Let $X \sim N(\mu,\sigma)$ be i.i.d. random variable.
$B_i$ is a random process:
$$B_i(\mu,\sigma) \equiv \frac{ ( X_1X_2X_3\dots X_i)^2 }{ 1 + X_1^2 + (X_1X_2)^2 + (X_1X_2X_3)^2+\dots + ( X_1X_2X_3\dots X_i)^2 }$$
$B_1,B_2,B_3,\dots,B_i,\dots, B_n, \dots $
I hope to understand the asymptotic behaviour of $B_n$ when $n\to \infty$.
It is clear to me in the case when $\sigma=0$
when $\sigma=0, \mu<1$, as $n\to \infty$, we have exponential decay $\quad B_n \sim \mu^{2n} \to 0 $
when $\sigma=0, \mu=1$, as $n\to \infty$, we have power deacay $\quad \quad B_n \sim \frac{1}{n} \to 0 $
when $\sigma=0, \mu>1$, as $n\to \infty$, we have a bounded value $\quad \quad B_n \sim \frac{(\mu^2-1)\mu^{2n}}{\mu^{2n}-1} > \text{const} $
It goes beyond my knowledge when $\sigma>0$.

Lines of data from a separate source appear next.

-- ==== Sys2Proof/Laws/WithinSecurity.lean ====
section
/-! SUPPORT. Which parts of the state the operations of Machine/Security.lean can write: one lemma for each. -/

set_option Elab.async false

namespace Sys2Proof.Machine

theorem applyTable_within {ps : List Area} {s0 : State} {t : Nat} {tab : Bytes} {s : State}
    (hm : Sub [.dict, .events, .sec] ps) (h : Within ps s0 s) :
    Within ps s0 (applyTable t tab s) := by
  unfold applyTable
  exact raise_within (hm.of ⟨rfl⟩) (setDict_within (hm.of ⟨rfl⟩) h)

theorem securityBoundary_within {ps : List Area} {s0 : State} {s : State}
    (hm : Sub [.dict, .events, .om, .sec] ps) (h : Within ps s0 s) :
    Within ps s0 (securityBoundary s) := by
  unfold securityBoundary
  extract_lets v1 v2 v3 v4 v5 v6 v7
  refine Within.mid (ps := ps) (a := s0) v2 ?_ (fun h8 => ?_)
  · unfold v2
    split
    · exact h
    · exact answerWaiting_within (hm.of ⟨rfl⟩) (setDict_within (hm.of ⟨rfl⟩) (Within.put h))
  clear_value v2
  refine Within.mid (ps := ps) (a := s0) v4 ?_ (fun h14 => ?_)
  · unfold v4
    refine Within.fold ?_ (fun s15 x16 h17 => ?_)
    · exact Within.put h8
    · exact answerWaiting_within (hm.of ⟨rfl⟩) (applyTable_within (hm.of ⟨rfl⟩) h17)
  clear_value v4
  refine Within.mid (ps := ps) (a := s0) v6 ?_ (fun h18 => ?_)
  · unfold v6
    exact Within.ite (fun _ => Within.put h14) (fun _ => h14)
  clear_value v6
  exact Within.put h18

theorem markClean_within {ps : List Area} {s0 : State} {t : Nat} {s : State} (hm : Sub [.events, .sec] ps)
    (h : Within ps s0 s) :
    Within ps s0 (markClean t s) := by
  unfold markClean
  exact raise_within (hm.of ⟨rfl⟩) (Within.put h)

theorem scrubDone_within {ps : List Area} {s0 : State} {t : Nat} {s : State}
    (hm : Sub [.now, .events, .dram, .sec] ps) (h : Within ps s0 s) :
    Within ps s0 (scrubDone t s) := by
  unfold scrubDone
  refine Within.ite (fun _ => ?_) (fun _ => ?_)
  · exact h
  · extract_lets v1 v2 v3
    refine Within.mid (ps := ps) (a := s0) v2 ?_ (fun h4 => ?_)
    · unfold v2
      exact endScrub_within (hm.of ⟨rfl⟩) (advanceTo_within (hm.of ⟨rfl⟩) h)
    clear_value v2
    refine Within.ite (fun _ => ?_) (fun _ => ?_)
    · exact h4
    · exact Within.ite (fun _ => markClean_within (hm.of ⟨rfl⟩) h4) (fun _ => Within.put h4)

theorem execScrubDone_within {ps : List Area} {s0 : State} {tower : Tower} {s : State}
    (hm : Sub [.now, .events, .dram, .sec] ps) (h : Within ps s0 s) :
    OutWithin ps s0 (execScrubDone tower s) := by
  unfold execScrubDone
  exact OutWithin.next (scrubDone_within (hm.of ⟨rfl⟩) h)

theorem worldMapAct_within {ps : List Area} {s0 : State} {a0 : Bytes} {a1 : State} (hm : Sub [.dict, .sec] ps)
    (h : Within ps s0 a1) :
    WWithin ps s0 (worldMapAct a0 a1) := by
  unfold worldMapAct
  extract_lets v1 v2
  split
  · exact .refuse
  · split
    · exact .refuse
    · split
      · exact WWithin.wait (Within.put h)
      · exact WWithin.done (setDict_within (hm.of ⟨rfl⟩) h)

theorem execWorldMapWrite_within {ps : List Area} {s0 : State} {req : Req} {value : Bytes} {s : State}
    (hm : Sub [.dict, .events, .om, .sec] ps) (h : Within ps s0 s) :
    OutWithin ps s0 (execWorldMapWrite req value s) := by
  unfold execWorldMapWrite
  refine OutWithin.next ?_
  refine serveWrite_within (hm.of ⟨rfl⟩) ?_ ?_
  · intro x1 s2 h3
    exact worldMapAct_within (hm.of ⟨rfl⟩) h3
  · exact h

Recall from my Finance class
For a portflio with return=$\mu$, risk=$\sigma$, the stock price:
$\log(S_T) \sim N\big( (\mu - \sigma^2/2) (T-t_0), \sigma \sqrt{T-t_0} \big) $
$\sigma$ shifts the balance point from $\mu_c=0$ to $\mu_c=\sigma^2/2$
this is something non-trivial ! and I think it can solve my problem.
My questions is:
What would be the asymptotic expression of $B_n(\mu,\sigma)$ when $\sigma\neq 0$ ?
(what is the phase diagram on the $(\mu,\sigma)$ plane? )
I'm guessing and expecting there exist some region:
$B_n \sim \frac{1}{n^z} $ arbitary power decay
$B_n \sim e^{ -\alpha n^\beta} $ stretched exponential decay(for example $\beta = 1/2$)
I just found a clue:
$$ \frac{1}{X_{i+1}^2 B_i }+ 1 = \frac{1}{B_{i+1}} $$